IL RETAIL E L’ASINO DI BURIDANO

(Mio articolo sul numero di dicembre 2025 di MarkUp)

In base a molte autorevoli previsioni il 2026 si preannuncia come un anno di passaggio senza particolari scossoni; un anno in cui prendere atto di alcuni cambiamenti registrati negli ultimi anni.

Probabilmente assuefatto dopo stagioni di incertezze e hype, il consumatore è oramai entrato in una nuova fase fatta di scelte che mixano l’aspetto razionale e quello emozionale, con la tanto citata customer experience divenuta sempre più centrale (per quanto, per molti, ancora oggetto indefinito).

Il cliente, in sintesi, è oggi alla ricerca di un bilanciamento tra prezzo e valore, tra digitale e fisico, tra immediatezza e significato.

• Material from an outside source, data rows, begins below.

-- ==== Sys2Proof/Machine/Tally.lean ====
section
/-! DEFINITION. The Tally's samples, line cycles, energy and power-quality events (R270 to R283, R288 to R290, R296 to
R302). Readings and choices: DEDUCED log 35. -/

namespace Sys2Proof.Machine

def dFdr (f : Nat) : Nat := 0x400 * f
def dTch (ch : Nat) : Nat := 0x100 * ch
def dPo (j : Nat) : Nat := 0x20 * j
def dTh (c : Nat) : Nat := 0x100 * c

def State.tch (s : State) (ch : Nat) : TlyCh := AMap.get {} s.tly.chs ch
def State.setTch (s : State) (ch : Nat) (x : TlyCh) : State :=
  { s with tly := { s.tly with chs := AMap.set {} s.tly.chs ch x } }
def State.fdr (s : State) (f : Nat) : Fdr := AMap.get {} s.tly.fdrs f
def State.setFdr (s : State) (f : Nat) (x : Fdr) : State :=
  { s with tly := { s.tly with fdrs := AMap.set {} s.tly.fdrs f x } }
def State.thm (s : State) (c : Nat) : Thm := AMap.get {} s.tly.thms c
def State.setThm (s : State) (c : Nat) (x : Thm) : State :=
  { s with tly := { s.tly with thms := AMap.set {} s.tly.thms c x } }
def State.pulse (s : State) (j : Nat) : PulseOut := AMap.get {} s.tly.outs j
def State.setPulse (s : State) (j : Nat) (x : PulseOut) : State :=
  { s with tly := { s.tly with outs := AMap.set {} s.tly.outs j x } }

def State.tlyOn (s : State) : Bool := s.on TLY_CTRL_ENABLE
def State.fdrOn (s : State) (f : Nat) : Bool := s.tlyOn && s.on TLY_FDR_CTRL_ENABLE (dFdr f)
def State.thOn (s : State) (c : Nat) : Bool := s.tlyOn && s.on TLY_TH_CTRL_ENABLE (dTh c)
def State.poOn (s : State) (j : Nat) : Bool := s.tlyOn && s.on TLY_PO_CFG_ENABLE (dPo j)

/-- A channel's HPF (R273). -/
def State.chHpf (s : State) (ch : Nat) : Bool :=
  if ch < 28 then s.on TLY_CH_CFG_HPF (dTch ch) else s.on TLY_CHG_CFG_HPF (dTch (ch - 28))
def State.chNpts (s : State) (ch : Nat) : Nat :=
  if ch < 28 then s.g TLY_CH_CFG_NPTS (dTch ch) else s.g TLY_CHG_CFG_NPTS (dTch (ch - 28))

/-- A feeder's settings as its registers hold them. -/
def State.fdrCfg (s : State) (f : Nat) : FdrCfg :=
  let d := dFdr f
  { mask := s.g TLY_FDR_CFG_PHASE_MASK d, phase := s.g TLY_FDR_CFG_FREQ_PHASE d, hz60 := s.on TLY_FDR_CFG_NOMINAL60 d,
    sagRef := s.on TLY_FDR_CFG_SAGREF d, udin := s.g TLY_FDR_UDIN_UDIN d, sag := s.g TLY_FDR_PQ_THR_SAG d,
    swell := s.g TLY_FDR_PQ_THR_SWELL d, hyst := s.g TLY_FDR_PQ_THR2_HYST d, int := s.g TLY_FDR_PQ_THR2_INT d,
    latch := s.g TLY_FDR_LATCH_N d,
    kfs := (List.range 7).map fun k => s.g TLY_CH_KFS_KFS (dTch (7 * f + k)),
    hpf := (List.range 7).map fun k => s.chHpf (7 * f + k) }

/-! ## Correction (R273) -/

/-- The gain and delay of a channel at the last die temperature take effect. -/
def State.chUpdate (s : State) (ch : Nat) : State :=
  match s.tly.temp with
  | none => s
  | some t =>
    let d := dTch ch
    let pts := List.range (max 1 (min 16 (s.chNpts ch)))
    let at_ : Nat → Int := fun k => toSigned 16 (s.g TLY_CH_CAL_T_TEMP (d + 0xC * k))
    let g := interpolate (pts.map fun k => (at_ k, (Fp.widen (s.g TLY_CH_CAL_G_GAIN (d + 0xC * k))).1)) t
    let dl := interpolate (pts.map fun k => (at_ k, fInt (toSigned 32 (s.g TLY_CH_CAL_D_DELAY (d + 0xC * k))))) t
    let near := (Fp.toInt true (-65536) 65536 dl).1
    (s.p TLY_CH_GAIN_NOW_G d (Fp.narrow g)).p TLY_CH_DELAY_NOW_D d (ofSigned 32 near)

/-- A code of a channel corrected with what is in force (R273): `h` lists the samples before it, newest first. -/
def State.chCorrect (s : State) (ch n : Nat) (code : Int) (kfs : Nat) (hpf : Bool) (h : List TlyCode) : TlyCode :=
  let d := dTch ch
  let v := correct kfs (s.g TLY_CH_GAIN_NOW_G d) (toSigned 32 (s.g TLY_CH_DELAY_NOW_D d)) (code :: (h.take 3).map (·.code))
  let y := match h with
    | p :: _ => highPass v p.pre p.out
    | [] => highPass v 0 0
  ⟨n, code, v, if hpf && decide (ch < 28) then y else v⟩

/-- A channel takes its code (R271): CLIP where it lay beyond the limit, and the corrected value. -/
def State.chSample (s : State) (ch : Nat) (code : Int) (kfs : Nat) (hpf : Bool) : Nat × State :=
  let x := s.tch ch
  let c := limitCode code
  let e := s.chCorrect ch s.tly.n c.1 kfs hpf x.hist
  let s := if c.2 then s.hw TLY_CH_STATE_CLIP (dTch ch) 1 else s
  (e.out, s.setTch ch { hist := (e :: x.hist).take 800 })

/-- The samples of a channel from an instant on, corrected anew with what is in force from there (R273). -/
def State.chAgain (s : State) (ch kfs : Nat) (hpf : Bool) (from_ : Rat) : List TlyCode → List TlyCode
  | [] => []
  | e :: t =>
    if from_ ≤ (e.n : Rat) then
      let t' := State.chAgain s ch kfs hpf from_ t
      s.chCorrect ch e.n e.code kfs hpf t' :: t'
    else e :: t

/-- The samples of a feeder that its new cycle has taken before its opening was known take the cycle's correction (R273):
within one cycle every sample is corrected alike. -/
def State.fdrAgain (s : State) (f : Nat) (from_ : Rat) : State :=
  let c := (s.fdr f).cfg
  (List.range 7).foldl (fun s k =>
    let h := s.chAgain (7 * f + k) (c.kfs.getD k 0) (c.hpf.getD k true) from_ (s.tch (7 * f + k)).hist
    let x := s.fdr f
    let rows := x.samples.map fun y =>
      match (if from_ ≤ (y.1 : Rat) then h.find? fun e => e.n = y.1 else none) with
      | some e => (y.1, y.2.set k e.out)
      | none => y
    (s.setTch (7 * f + k) { hist := h }).setFdr f { x with samples := rows }) s

/-! ## Pulse outputs (R296 to R298) -/

/-- A pulse falls due on output `j`: into the backlog, or dropped, by mode. -/
def State.pulseDue (s : State) (j : Nat) : State :=
  let d := dPo j
  let x := s.pulse j
  let s := s.setPulse j { x with lastDue := some s.tly.n, gap := x.lastDue.map fun l => s.tly.n - l }
  if s.mode = STANDBY ∨ s.mode = PROVISION then s
  else if s.mode = SAFE then s.incSat TLY_PO_STATUS_DROPPED d
  else if s.g TLY_PO_STATUS_BACKLOG d < 16 then s.inc TLY_PO_STATUS_BACKLOG d
  else (s.hw TLY_PO_STATUS_OVERFLOW d 1).incSat TLY_PO_STATUS_DROPPED d

/-- The accumulator's whiles (R296), bounded by a count of pulses that no energy passes. -/
def State.pulseDrain : Nat → State → Nat → State
  | 0, s, _ => s
  | f + 1, s, j =>
    let w := fInt (s.g TLY_PO_WEIGHT_WEIGHT (dPo j))
    let x := s.pulse j
    if fLe w x.acc then State.pulseDrain f ((s.setPulse j { x with acc := fSub x.acc w }).pulseDue j) j
    else if fLe x.acc (Fp.neg w) then State.pulseDrain f (s.setPulse j { x with acc := fAdd x.acc w }) j
    else s

/-- Energy (binary64) for an output. -/
def State.pulseAdd (s : State) (j e : Nat) : State :=
  if s.poOn j && s.mode != PROVISION then
    let x := s.pulse j
    let a := fAdd x.acc e
    let w := max 1 (s.g TLY_PO_WEIGHT_WEIGHT (dPo j))
    ((s.setPulse j { x with acc := a }).pulseDrain ((Fp.toRat a).floor.natAbs / w + 2) j)
  else s

/-- Each change of register mode clears every accumulator and backlog (R289). -/
def State.clearPulses (s : State) : State :=
  (List.range 8).foldl (fun s j =>
    (s.setPulse j { s.pulse j with acc := 0, lastDue := none, gap := none }).p TLY_PO_STATUS_BACKLOG (dPo j) 0) s

/-! ## Register modes (R288, R289) -/

/-- The register mode of a device mode; none in SAFE, which keeps it. -/
def regMode (m : Nat) : Option Nat :=
  if m = RUN ∨ m = STANDBY then some 1 else if m = COMMISSION ∨ m = FACTORY then some 2
  else if m = PROVISION then some 0 else none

Nel retail il negozio fisico è tornato ad essere visto come centrale nelle strategie e, almeno a giudicare dalle dichiarazioni, la volontà d’investire di più (e, auspicabilmente, meglio) sulle risorse umane sembra accumunare molti retailer. Contestualmente assistiamo a una trasformazione dei negozi in spazi “ibridi” in cui tecnologia e relazione umana convivono per creare valore, con l’obiettivo di accogliere e accompagnare il cliente in un percorso coerente dal sito web al punto vendita.

Mentre si attendono le prime mosse di nuovi attori che dal mondo dell’industria hanno fatto il salto nel retail, nelle arene competitive entrano sì nuovi player, ma senza che vi sia la consueta eccessiva preoccupazione che spesso ha accompagnato questi avvenimenti in passato.

Potremmo definire idilliaco questo quadro se non fosse per le tensioni sulle marginalità in cui dibattono tanti settori e la preoccupazione sulla tenuta dei volumi dei consumi (che, non da oggi, fa parte delle quotidiane ansie di tanti manager). In una parola, potremmo parlare di equilibrio.

Temo che la realtà sia più complessa… 

Forse qualcuno si sta illudendo che l’intelligenza artificiale– che ha riempito pagine di riviste e ore e ore di webinar, workshop e convegni- possa essere inserita nella “cassetta degli attrezzi” del buon Retailer.

La realtà è che siamo ancora ai primi passi di un’autentica rivoluzione che spazzerà via vecchi modelli di business proprio per l’impatto che avrà sia sul lato della domanda che dell’offerta.

Un fattore, tutt’altro trascurabile, da considerare è poi che non sarà nelle mani del retail gestire la velocità di questa rivoluzione.

Allo stesso modo, nonostante numerosi studi e ricerche, temo si sia lontani dal capire appieno quali saranno gli stili di consumo delle nuove generazioni che spaziano dal fast fashion e fast delivery all’attenzione ai temi legati alla sostenibilità, col rischio poi di farci dimenticare quanto la silver economy sia già oggi una realtà per il nostro Paese e come quindi oltre che ai nipoti sarebbe necessario prestare maggiore attenzione ai nonni.

Il consumatore è diventato meno prevedibile, e verosimilmente nemmeno l’AI predittiva potrà risolvere appieno questo problema, il confine tra settori sfuma sempre più– anche se vi sono interessanti esperienze di verticalizzazione- così come quella tra prodotto e servizio.

Quello che oggi etichettiamo come “equilibrio” è quindi solo una narrazione superficiale validata sì da aspetti congiunturali ma che non guarda oltre.

Questa incertezza rischia però di portare alcune aziende a preferire una situazione di stallo, portandole a comportarsi come moderni asini di Buridano che, nel dubbio di quale sia la migliore scelta (di fieno, nel suo caso, di innovazione nel caso del retail) finisce col lasciarsi morire.

Ovviamente, mi preme sottolinearlo, il mio non è un auspicio ma un avvertimento.

Non è questo il momento di attendere; è anzi il momento di decidere, senza paura di scegliere il “fieno” sbagliato.

Sarebbe ben più grave rimandare il necessario ripensamento delle proprie organizzazioni alla luce della discontinuità imposta dall’accelerazione dell’AI, attingendo se necessario a nuove competenze e risorse.